A few months after I met my now husband, he discovered (through paternity testing) that he had a child from a relationship 9 years prior. The child’s mother waited for 9 years to seek child support and never established contact between my husband and her or the child (they lived 2,000 miles away).
This past year, the child’s (now 14) mother established contact with my husband and ultimately my husband has finally talked to his son online, over Skype and emails. Father and son seem to enjoy their talks and my husband is planning a trip to see him in the next few weeks. I don’t plan on going mostly because this boy hasn’t even met his father yet; bringing along an extra “mom-type” wouldn’t be fair to anyone.

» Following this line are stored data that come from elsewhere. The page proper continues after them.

-- ==== Sys2Proof/Machine/Start.lean ====
section
/-!
DEFINITION. The start of the package (R86-R93): what survives a stop, the choice of a slot (R62, R63), the live map of
clusters (R30-R32), and the rows of R87 as events; ALERT_N (R532).
-/
namespace Sys2Proof.Machine

/-! ### ALERT_N (R532): one bit per row of its table -/

/-- Set or clear a condition: 0 no slot, 1 no reference, 2 lines shorted, 3 cap unattainable, 4 over-temperature, 5 held. -/
def State.alert (s : State) (i : Nat) (on : Bool) : State :=
  s.setPkg { s.pkg with alertBits := s.pkg.alertBits.set i on }

/-- ALERT_N is low. -/
def Pkg.alertLow (p : Pkg) : Bool := p.alertBits.any id

/-! ### The selector (R62) -/

def selectorAddr (i : Nat) : Nat := 0x08800000 + 0x10000 * i

/-- A selector copy: record sequence, active slot, pending. -/
def State.selector (s : State) (i : Nat) : Option (Nat × Nat × Bool) :=
  let r := s.flashRead (selectorAddr i) 32
  if field r 0 4 == 0x51454C53 && decide (field r 8 1 ≤ 1) && decide (field r 9 1 ≤ 1) && zeroAt r 10 6 && zeroAt r 0x18 4 &&
      field r 0x1C 4 == (crc32c (r.take 0x1C)).toNat then
    some (field r 4 4, field r 8 1, field r 9 1 == 1)
  else none

/-- The 32 bytes of a selector record. -/
def selectorBytes (seq slot : Nat) (pending : Bool) (quireSeq : W64) : Bytes :=
  let r := leBytes 4 0x51454C53 ++ leBytes 4 seq ++ leBytes 1 slot ++ leBytes 1 (boolBit pending) ++ List.replicate 6 0 ++
    leBytes 8 quireSeq.toNat ++ [0, 0, 0, 0]
  r ++ leBytes 4 (crc32c r).toNat

/-- Write a selector record over the older copy. -/
def State.writeSelector (s : State) (slot : Nat) (pending : Bool) (quireSeq : W64) : State :=
  let i := 1 - s.pkg.selectorCopy
  let seq := (s.pkg.selectorSeq + 1) % 2 ^ 32
  let t := (s.flashErase (selectorAddr i) 0x10000).flashWrite (selectorAddr i) (selectorBytes seq slot pending quireSeq)
  t.setPkg { t.pkg with selectorSeq := seq, selectorCopy := i, pendingSlot := pending }

/-- The copy that stands: the valid one with the higher sequence, and its number. Equal sequences give copy 0. Log entry 93. -/
def State.standingSelector (s : State) : Option (Nat × Nat × Nat × Bool) :=
  match s.selector 0, s.selector 1 with
  | some a, some b => if b.1 ≤ a.1 then some (0, a) else some (1, b)
  | some a, none => some (0, a)
  | none, some b => some (1, b)
  | none, none => none

/-! ### Slots -/

/-- What validation takes from the package; at package start neither the signing mask nor the sequence is checked. -/
def State.validateIn (s : State) (atStart : Bool) : ValidateIn :=
  { life := s.pkg.life, serial := s.pkg.serial, hashes := s.pkg.keyHash,
    signing := if atStart then none else some (trustSigning s.sheets), ownMask := false,
    activeSeq := if atStart then none else some s.pkg.quireSeq.toNat, readable := s.pkg.flashReadable }

/-- Validate a slot in flash. -/
def State.checkSlot (s : State) (v : ValidateIn) (slot : Nat) : ValidateOut :=
  validateSlot v (fun off n => s.flashRead (slotBase slot + off) n)

/-- The order in which slots are tried, and whether the first is a pending one (R63). In RETURNED only the active quire is
accepted (R99). With no valid selector and equal sequences slot A comes first. Log entries 93 and 94. -/
def State.slotOrder (s : State) : List Nat × Bool :=
  match s.standingSelector with
  | some (_, _, slot, pending) =>
    if s.pkg.life = .returned then ([slot], false)
    else if pending then ([1 - slot, slot], true) else ([slot, 1 - slot], false)
  | none =>
    let h := fun i => s.flashRead (slotBase i) 0x80
    let seq := fun i => if s.pkg.flashReadable && okHeader (h i) && okPart (h i) then field (h i) 0x10 8 else 0
    if seq 0 < seq 1 then ([1, 0], false) else ([0, 1], false)

/-! ### The stop and time 0 (R86, R87) -/

/-- What every stop leaves of a die: its retirement fuses, and what its reference monitors have found (R45). -/
def Die.afterStop (k : Die) : Die := { Die.reset with fuses := k.fuses, refQual0 := k.refQual0, refQual1 := k.refQual1 }
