/-! ### Resume exchanges (R366, R470) -/

/-- Answer a resume query with the last counter delivered: the first query of an epoch, or one of another epoch, restarts the
counter, any other leaves it. Log entry 45. -/
def State.answerResume (s : State) (p : Nat) (payload : Bytes) : State :=
  let flow := BitVec.ofNat 16 (field payload 0 2)
  let epoch := BitVec.ofNat 8 (field payload 4 1)
  let key := s.recvKey p flow.toNat
  let k := s.flow key
  let fresh := !k.known || k.epoch != epoch || field payload 5 3 == 1
  let k := if fresh then { k with known := true, epoch := epoch, expected := 0, first := true, nakOut := false } else k
  (s.setFlow key k).sendControl p key (controlFrame 7 0 flow 0 (resumePayload flow (k.expected - 1) epoch false))

/-- Administrators' port-quiesce commands reply when no flow of the port is on its way (R377). -/
def State.settleQuiesce (s : State) : State :=
  s.forEach basinIds (fun s b => match (s.basin b).mboxCmd with
    | some c =>
      if c.code = 0x18 ∧ 0x30000 ≤ c.unit ∧ (s.flowsOf (c.unit - 0x30000)).all (fun f => !(s.flow f).resuming) then s.replyDone b []
      else s
    | none => s)

/-- The flow that a resume answer, or an end-to-end acknowledgement or NAK, speaks of: a basin flow by its number; of the sluice
flows, which share their sender's number, the one to the member that a datagram comes from, or the first that waits for an
answer on the port. Log entry 45. -/
def State.sentKey (s : State) (p flow : Nat) (src : Option Bytes) : Option Nat :=
  if flow < 1024 then some flow
  else
    let t := s.sheetsOn (portDie p)
    let mine := (s.flows.map (fun e => e.1)).filter (fun key => decide (0x10000 ≤ key) && keyDie key == portDie p &&
      (s.flow key).port == some p && (s.keyFlow key).toNat == flow)
    match src with
    | some ip => mine.find? (fun key =>
        (List.range 16).any (fun i => ip == ipAfter (towV6 t p) (towBase t (portDie p)) (16 * keyMember key + i)))
    | none => mine.find? (fun key => (s.flow key).resuming)

/-- A resume answer: what was delivered is acknowledged, the rest of the old port's frames goes first, then new ones.
Log entry 45. -/
def State.resumeFlow (s : State) (p : Nat) (payload : Bytes) (src : Option Bytes) : State :=
  let last := BitVec.ofNat 16 (field payload 2 2)
  match s.sentKey p (field payload 0 2) src with
  | none => s
  | some key =>
    let k := s.flow key
    if k.port ≠ some p ∨ !k.resuming ∨ field payload 4 1 ≠ (s.basin (keyBasin s.sheets key)).epoch.toNat then s
    else
      let s := s.ackThrough key last
      let k := s.flow key
      let k := if k.unacked = [] ∧ k.pendingTx = [] then { k with next := last + 1 } else k
      let s := s.setFlow key { k with resuming := false, told := true, pendingTx := k.unacked ++ k.pendingTx, unacked := [] }
      (s.kick key).settleQuiesce

end Sys2Proof.Machine
end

I have done everything in my capability to be a good stepmom to the two kids that we share custody with with his ex-wife. In fact, some would say I’ve gone above and beyond the Stepmom call of duty. I love my stepkids and consider them like my own.
What perplexes me is that I can’t seem to wrap my head (or heart) around liking this third kid. I want to consider him part of our family, but I’m struggling with that. I admire my husband for stepping up and wanting to establish a relationship with this kid but I feel like a horrible person because I don’t want to deal with the new extension of our stepfamily.
Our custodial kids don’t know about their half-brother and we have no intentions of telling them at the moment. Both kids tend to have behavioral issues when confronted with major upheavals (as could be expected).
Any advice for how I can maintain my sanity while I warm up to an “extra” stepchild?